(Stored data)
== == ==
@[simp] theorem State.ringStore_wf (s : State) (base : DWord) (off : Nat) (data : List Byte) (hw : Mem.wf s.mem =
    true) : Mem.wf (State.ringStore s base off data).mem = true := by
  unfold State.ringStore
  (try dsimp only) <;> (repeat' split) <;>
    try simp +contextual -implicitDefEqProofs (maxDischargeDepth := 20) [hw, nextOr,  Mem.wf_write, Mem.wf_set,
      Mem.wf_filter, Mem.wf_foldl_set, foldl_wf, apply_ite State.mem]

theorem State.flushNotices_wf (n : Nat) (s : State) (hw : Mem.wf s.mem = true) : Mem.wf (State.flushNotices n
    s).mem = true := by
  induction n generalizing s with
  | zero => exact hw
  | succ n ih =>
    unfold State.flushNotices
    split
    · exact hw
    · split
      · exact ih _ (by simp [hw])
      · exact hw
@[simp] theorem State.postNotice_wf (s : State) (n : Notice) (hw : Mem.wf s.mem = true) : Mem.wf (State.postNotice
    s n).mem = true := by
  unfold State.postNotice
  (try dsimp only) <;> (repeat' split) <;> try (apply State.flushNotices_wf; simp [hw])

@[simp] theorem State.hostNotices_wf (s : State) (hw : Mem.wf s.mem = true) : Mem.wf (State.hostNotices s).mem =
    true := by
  unfold State.hostNotices
  (try dsimp only) <;> (repeat' split) <;>
    try simp +contextual -implicitDefEqProofs (maxDischargeDepth := 20) [hw, nextOr,  Mem.wf_write, Mem.wf_set,
      Mem.wf_filter, Mem.wf_foldl_set, foldl_wf, apply_ite State.mem]

@[simp] theorem State.logWrite_wf (s : State) (r : LogRec) (hw : Mem.wf s.mem = true) : Mem.wf (State.logWrite s
    r).1.mem = true := by
  unfold State.logWrite
  (try dsimp only) <;> (repeat' split) <;>
    try simp +contextual -implicitDefEqProofs (maxDischargeDepth := 20) [hw, nextOr,  Mem.wf_write, Mem.wf_set,
      Mem.wf_filter, Mem.wf_foldl_set, foldl_wf, apply_ite State.mem]

@[simp] theorem State.logSign_wf (s : State) (hw : Mem.wf s.mem = true) : Mem.wf (State.logSign s).mem = true := by
  unfold State.logSign
  (try dsimp only) <;> (repeat' split) <;>
    try simp +contextual -implicitDefEqProofs (maxDischargeDepth := 20) [hw, nextOr,  Mem.wf_write, Mem.wf_set,
      Mem.wf_filter, Mem.wf_foldl_set, foldl_wf, apply_ite State.mem]

@[simp] theorem State.logTurn_wf (s : State) (hw : Mem.wf s.mem = true) : Mem.wf (State.logTurn s).mem = true := by
  unfold State.logTurn
  (try dsimp only) <;> (repeat' split) <;>
    try simp +contextual -implicitDefEqProofs (maxDischargeDepth := 20) [hw, nextOr,  Mem.wf_write, Mem.wf_set,
      Mem.wf_filter, Mem.wf_foldl_set, foldl_wf, apply_ite State.mem]

@[simp] theorem State.logPut_wf (s : State) (r : LogRec) (hw : Mem.wf s.mem = true) : Mem.wf (State.logPut s r).mem
    = true := by
  unfold State.logPut
  have h1 : Mem.wf s.logTurn.mem = true := by simp [hw]
  generalize s.logTurn = s1 at h1
  dsimp only
  split
  · have h2 : Mem.wf (s1.logWrite r).1.mem = true := by simp [h1]
    generalize (s1.logWrite r).1 = s2 at h2
    simp [h2]
  · simp [h1]

@[simp] theorem State.logLost_wf (s : State) (hw : Mem.wf s.mem = true) : Mem.wf (State.logLost s).mem = true := by
  unfold State.logLost
  (try dsimp only) <;> (repeat' split) <;>
    try simp +contextual -implicitDefEqProofs (maxDischargeDepth := 20) [hw, nextOr,  Mem.wf_write, Mem.wf_set,
      Mem.wf_filter, Mem.wf_foldl_set, foldl_wf, apply_ite State.mem]

@[simp] theorem State.log_wf (s : State) (r : LogRec) (hw : Mem.wf s.mem = true) : Mem.wf (State.log s r).mem =
    true := by
  unfold State.log
  (try dsimp only) <;> (repeat' split) <;>
    try simp +contextual -implicitDefEqProofs (maxDischargeDepth := 20) [hw, nextOr,  Mem.wf_write, Mem.wf_set,
      Mem.wf_filter, Mem.wf_foldl_set, foldl_wf, apply_ite State.mem]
== == ==
▸ Work instruction: Each line above should appear again, reproduced exactly.

▸ Written response:
@[simp] theorem State.ringStore_wf (s : State) (base : DWord) (off : Nat) (data : List Byte) (hw : Mem.wf s.mem =
    true) : Mem.wf (State.ringStore s base off data).mem = true := by
  unfold State.ringStore
  (try dsimp only) <;> (repeat' split) <;>
    try simp +contextual -implicitDefEqProofs (maxDischargeDepth := 20) [hw, nextOr,  Mem.wf_write, Mem.wf_set,
      Mem.wf_filter, Mem.wf_foldl_set, foldl_wf, apply_ite State.mem]

theorem State.flushNotices_wf (n : Nat) (s : State) (hw : Mem.wf s.mem = true) : Mem.wf (State.flushNotices n
    s).mem = true := by
  induction n generalizing s with
  | zero => exact hw
  | succ n ih =>
    unfold State.flushNotices
    split
    · exact hw
    · split
      · exact ih _ (by simp [hw])
      · exact hw
@[simp] theorem State.postNotice_wf (s : State) (n : Notice) (hw : Mem.wf s.mem = true) : Mem.wf (State.postNotice
    s n).mem = true := by
  unfold State.postNotice
  (try dsimp only) <;> (repeat' split) <;> try (apply State.flushNotices_wf; simp [hw])

@[simp] theorem State.hostNotices_wf (s : State) (hw : Mem.wf s.mem = true) : Mem.wf (State.hostNotices s).mem =
    true := by
  unfold State.hostNotices
  (try dsimp only) <;> (repeat' split) <;>
    try simp +contextual -implicitDefEqProofs (maxDischargeDepth := 20) [hw, nextOr,  Mem.wf_write, Mem.wf_set,
      Mem.wf_filter, Mem.wf_foldl_set, foldl_wf, apply_ite State.mem]

@[simp] theorem State.logWrite_wf (s : State) (r : LogRec) (hw : Mem.wf s.mem = true) : Mem.wf (State.logWrite s
    r).1.mem = true := by
  unfold State.logWrite
  (try dsimp only) <;> (repeat' split) <;>
    try simp +contextual -implicitDefEqProofs (maxDischargeDepth := 20) [hw, nextOr,  Mem.wf_write, Mem.wf_set,
      Mem.wf_filter, Mem.wf_foldl_set, foldl_wf, apply_ite State.mem]

@[simp] theorem State.logSign_wf (s : State) (hw : Mem.wf s.mem = true) : Mem.wf (State.logSign s).mem = true := by
  unfold State.logSign
  (try dsimp only) <;> (repeat' split) <;>
    try simp +contextual -implicitDefEqProofs (maxDischargeDepth := 20) [hw, nextOr,  Mem.wf_write, Mem.wf_set,
      Mem.wf_filter, Mem.wf_foldl_set, foldl_wf, apply_ite State.mem]

@[simp] theorem State.logTurn_wf (s : State) (hw : Mem.wf s.mem = true) : Mem.wf (State.logTurn s).mem = true := by
  unfold State.logTurn
  (try dsimp only) <;> (repeat' split) <;>
    try simp +contextual -implicitDefEqProofs (maxDischargeDepth := 20) [hw, nextOr,  Mem.wf_write, Mem.wf_set,
      Mem.wf_filter, Mem.wf_foldl_set, foldl_wf, apply_ite State.mem]

@[simp] theorem State.logPut_wf (s : State) (r : LogRec) (hw : Mem.wf s.mem = true) : Mem.wf (State.logPut s r).mem
    = true := by
  unfold State.logPut
  have h1 : Mem.wf s.logTurn.mem = true := by simp [hw]
  generalize s.logTurn = s1 at h1
  dsimp only
  split
  · have h2 : Mem.wf (s1.logWrite r).1.mem = true := by simp [h1]
    generalize (s1.logWrite r).1 = s2 at h2
    simp [h2]
  · simp [h1]

@[simp] theorem State.logLost_wf (s : State) (hw : Mem.wf s.mem = true) : Mem.wf (State.logLost s).mem = true := by
  unfold State.logLost
  (try dsimp only) <;> (repeat' split) <;>
    try simp +contextual -implicitDefEqProofs (maxDischargeDepth := 20) [hw, nextOr,  Mem.wf_write, Mem.wf_set,
      Mem.wf_filter, Mem.wf_foldl_set, foldl_wf, apply_ite State.mem]

@[simp] theorem State.log_wf (s : State) (r : LogRec) (hw : Mem.wf s.mem = true) : Mem.wf (State.log s r).mem =
    true := by
  unfold State.log
  (try dsimp only) <;> (repeat' split) <;>
    try simp +contextual -implicitDefEqProofs (maxDischargeDepth := 20) [hw, nextOr,  Mem.wf_write, Mem.wf_set,
      Mem.wf_filter, Mem.wf_foldl_set, foldl_wf, apply_ite State.mem]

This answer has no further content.